Ганнуся сильно краснеет. Ей неловко, что Петрик так откровенно об этом говорит.
Дурачок, он ещё не понимает, как Ганнусе мучительно стыдно подбирать остатки в тарелках и поспешно съедать их… Как стыдно собирать в карман клеёнчатого передника корочки сыра или половинку яичка, чтобы тайком от дяди Тараса, тёти Марины и даже мамы порадовать маленького брата…
Тётка Франческа протягивает Петрику кусочек белой булочки, намазанной чем-то чёрным, вроде смолы.
— Это бутерброд с паюсной икрой, — объясняет она. — Какой-то панок носом закрутил, не съел. А мы люди не гордые, всё съедим. Да, Петрик?

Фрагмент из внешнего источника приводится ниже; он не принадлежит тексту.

/-- The pass in a slot of the pass store, or nothing where the slot is invalid (R308). -/
def passOfSlot (x : Nat) : Option PassSpec :=
  if bits x 256 2 = 3 ∨ bits x 261 251 ≠ 0 then none
  else some { key := bits x 0 64, cmask := bits x 64 64, pat := bits x 128 64, wmask := bits x 192 64
              tcond := bits x 256 2, top := bits x 258 2, wr := bitAt x 260 }

/-- The pass of a bank's registers under a KPASS command's controls (R307, R326). -/
def passOfRegs (x tcond top : Nat) (wr : Bool) : PassSpec :=
  { key := bits x 0 64, cmask := bits x 64 64, pat := bits x 128 64, wmask := bits x 192 64, tcond := tcond, top := top, wr := wr }

/-- A row window under work: its words, each with its tag. -/
abbrev TaggedWords := List (Nat × Bool)

/-- One pass over the words of w bits of a window (R309): the new words and tags, and which words it wrote. -/
def passWord (w : Nat) (p : PassSpec) (x : Nat × Bool) : (Nat × Bool) × Bool :=
  let m := decide (andNat (xorNat x.1 p.key) p.cmask % 2 ^ w = 0) && (p.tcond == 0 || x.2 == (p.tcond == 1))
  let v := if p.wr && m then orNat (andNat x.1 (xorNat (p.wmask % 2 ^ w) (2 ^ w - 1))) (andNat (p.pat % 2 ^ w) (p.wmask % 2 ^ w)) else x.1
  let t := match p.top with
    | 1 => m
    | 2 => x.2 || m
    | 3 => if m then false else x.2
    | _ => x.2
  ((v, t), p.wr && m)

/-- Words of w bits of bytes. -/
def wordsOf (w : Nat) (bs : List Byte) : List Nat := (chunks (w / 8) (bs.length / (w / 8)) bs).map natOfBytes

/-- A window that keeps the rules of R313. -/
def windowOk (w first len : Nat) : Bool :=
  first % (w / 8) == 0 && len % (w / 8) == 0 && len != 0 && decide (first + len ≤ 1024)

/-- Apply a pass to the open row of a bank (R309, R326). -/
def State.bankPass (s : State) (g w first len : Nat) (p : PassSpec) (b : Nat) : State :=
  let row := (s.pch g).rows.get b - 1
  let a := rowAddr g b row + first
  let old : List Nat := (s.pch g).tags.get b
  let ws : TaggedWords := (wordsOf w (s.rdBytes a len)).zipIdx.map fun (x : Nat × Nat) => (x.1, old.contains (first + x.2 * (w / 8)))
  let out : List ((Nat × Bool) × Bool) := ws.map (passWord w p)
  let offs : List Nat := (out.zipIdx.filter fun x => x.1.1.2).map fun x => first + x.2 * (w / 8)
  let wrote : List Nat := (out.zipIdx.filter fun x => x.1.2).map fun x => lineOf (a + x.2 * (w / 8))
  let s1 : State := { s with mem := Memory.write s.mem a (out.flatMap fun x => bytesOfNat (w / 8) x.1.1) }
  s1.updPch g fun q => { q with
    tags := q.tags.set b (sortNat ((old.filter fun o => o < first || o ≥ first + len) ++ offs))
    dirty := q.dirty.set b (dedup (q.dirty.get b ++ wrote)) }

/-! ### MACR (R327) -/

/-- One bank's products: the accumulators and the flags. -/
def macrBank (bf : Bool) (row vec : List Byte) (n len voff acc0 : Nat) (acc : SMap Word) : SMap Word × FFlags :=
  let f := if bf then bf16 else fp16
  let at2 (l : List Byte) (e : Nat) : FVal := f.decode (natOfBytes ((l.drop (2 * e)).take 2))
  overList (List.range n) (acc, 0) fun r j =>
    let start := (r.1.get (acc0 + j)).toNat
    let v := overList (List.range len) (start, r.2) fun x t =>
      let p := scaledVal (at2 row (j * len + t)) (at2 vec (voff + t))
      let q := fp32.add .rne (fp32.decode x.1) p.1
      (q.bits, x.2 ||| p.2 ||| q.flags)
    (r.1.set (acc0 + j) (BitVec.ofNat 32 v.1), v.2)

/-- MACR in the banks of the mask. -/
def State.macrRun (s : State) (g : Nat) (a : MacrArgs) (banks : List Nat) : State :=
  overList banks s fun s b =>
    let p := s.pch g
    let row := s.rdBytes (rowAddr g b (p.rows.get b - 1)) 1024
    let vec := (List.range 512).map fun t => p.vec.get (512 * b + t)
    let r := macrBank a.bf row vec a.nacc a.len a.voff (64 * b + a.acc) p.acc
    s.updPch g fun p => { p with acc := r.1, flags := p.flags ||| r.2 }

/-! ### Commands (R326) -/

/-- A COMMAND value, decoded; none for an invalid CMD or nonzero unlisted bits. -/
inductive BankCmd where
  | act (row : Nat)
  | pre
  | pass (a : PassArgs)
  | kpass (a : KpassArgs)
  | macr (a : MacrArgs)
  deriving DecidableEq, Repr

def bankCmd (v : Nat) : Option BankCmd :=
  match bits v 0 4 with
  | 0 => if bits v 20 44 = 0 then some (.act (bits v 4 16)) else none
  | 1 => if bits v 4 60 = 0 then some .pre else none
  | 2 => if bits v 33 31 = 0 then some (.pass ⟨bits v 4 6, bits v 10 2, bits v 12 10, bits v 22 11⟩) else none
  | 3 => if bits v 4 6 = 0 ∧ bits v 38 26 = 0 then
      some (.kpass ⟨bits v 10 2, bits v 12 10, bits v 22 11, bits v 33 2, bits v 35 2, bitAt v 37⟩) else none
  | 4 => if bits v 36 28 = 0 then some (.macr ⟨bits v 4 6, bits v 10 7, bits v 17 10, bits v 27 8, bitAt v 35⟩) else none
  | _ => none

/-- The banks of BANKMASK. -/
def Pch.banks (p : Pch) : List Nat := (List.range 16).filter fun b => p.bankmask.getLsbD b

/-- Window width of a WSIZE code. -/
def wsizeBits (x : Nat) : Nat := 8 * 2 ^ x

/-- ACT: restore any open row, open a row, clear the tags. -/
def State.actRun (s : State) (g row : Nat) : State :=
  let bs := (s.pch g).banks
  (s.restoreRows g bs).updPch g fun p => { p with
    rows := overList bs p.rows fun m b => m.set b (row + 1)
    opened := dedup (p.opened ++ bs.map fun b => b * 65536 + row) }

/-- PRE: restore and close the open row. -/
def State.preRun (s : State) (g : Nat) : State := s.restoreRows g (s.pch g).banks

/-- The checks of a command's arguments that give CTL_ACCESS (R326). -/
def Pch.cmdOk (p : Pch) : BankCmd → Bool
  | .act _ => true
  | .pre => true
  | .pass a => windowOk (wsizeBits a.wsize) a.colFirst a.colLen && (passOfSlot (p.passStore.get a.slot).toNat).isSome
  | .kpass a => windowOk (wsizeBits a.wsize) a.colFirst a.colLen && a.tcond != 3
  | .macr a => decide (1 ≤ a.nacc) && decide (a.nacc ≤ 64) && decide (1 ≤ a.len) && decide (a.len ≤ 512) &&
      decide (a.nacc * a.len ≤ 512) && decide (a.acc + a.nacc ≤ 64) && decide (a.voff + a.len ≤ 256)

/-- True for a command that needs an open row in every bank of the mask. -/
def BankCmd.needsRow : BankCmd → Bool
  | .act _ => false
  | .pre => false
  | _ => true

/-- Perform a command that has passed its checks. -/
def State.cmdRun (s : State) (g : Nat) (c : BankCmd) : State :=
  let p := s.pch g
  match c with
  | .act row => s.actRun g row
  | .pre => s.preRun g
  | .pass a =>
    match passOfSlot (p.passStore.get a.slot).toNat with
    | some ps => overList p.banks s fun s b => s.bankPass g (wsizeBits a.wsize) a.colFirst a.colLen ps b
    | none => s
  | .kpass a => overList p.banks s fun s b =>
      let s1 := s.updPch g fun q => { q with tags := q.tags.set b [] }
      s1.bankPass g (wsizeBits a.wsize) a.colFirst a.colLen (passOfRegs (p.passRegs.get b).toNat a.tcond a.top a.wr) b
  | .macr a => s.macrRun g a p.banks

/-- Steps 3 and 4 of a COMMAND store's checks (R326): the cause, if one applies. -/
def Pch.cmdCause (p : Pch) (v : Nat) : Option Nat :=
  match bankCmd v with
  | none => some 0x95
  | some c =>
    if p.cmdOk c = false then some 0x95
    else if c.needsRow ∧ (p.banks.any fun b => p.rows.get b == 0) then some 0x92
    else none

Бутерброд пахнет селёдкой и необыкновенно вкусен. Он в сто раз вкуснее, чем корочки сыра! Однако Петрик не забывает попросить у сестры корочки, за которыми явился.
— Держи, — поспешно суёт ему в карман жменьку корочек Ганнуся. — Только дома никому не говори. Добре?
— Ей-богу, я не скажу, — божится Петрик, — чтобы меня гром убил…
Этой клятве Петрик научился у Франека, который ещё и не такие клятвы знает.
Недалеко от бара Петрика догоняет прямой, как палка, со втянутыми щеками фонарщик. Он тоже живёт в одном коридоре с Петриком.
Увидев, что Петрик уплетает корочки от сыра, фонарщик спросил:
— Разве твой дядя выиграл по лотерейному билету?
— Чего? — не понял Петрик.
— Я говорю, твой дядя разбогател?
— Вы же знаете, прошу пана, мой дядя сапожник,
— Да, да, я знаю, что твой дядя — сапожник, — широко улыбается фонарщик. — И я от души радуюсь, что вы имеете средства покупать сыр. Ведь он теперь так вздорожал… А что не вздорожало? Ах, какие трудные времена приходится переживать… Даже за суррогатный кофе изволь платить по повышенной иене… А вкус сыра я даже позабыл, не могу покупать…
— Мы не покупаем, — поспешил заверить Петрик. — Эти корочки моя сестричка Ганнуся собирает с тарелочек в баре «Тибор».
Вслед за тем Петрик поспешно достал из кармана все до единой корочки и великодушно протянул фонарщику.
— Ешьте на здоровье, прошу пана… я уже наелся, — солгал Петрик.
— Дай бог тебе здоровья, хлопче, — погладил Петрика по голове фонарщик.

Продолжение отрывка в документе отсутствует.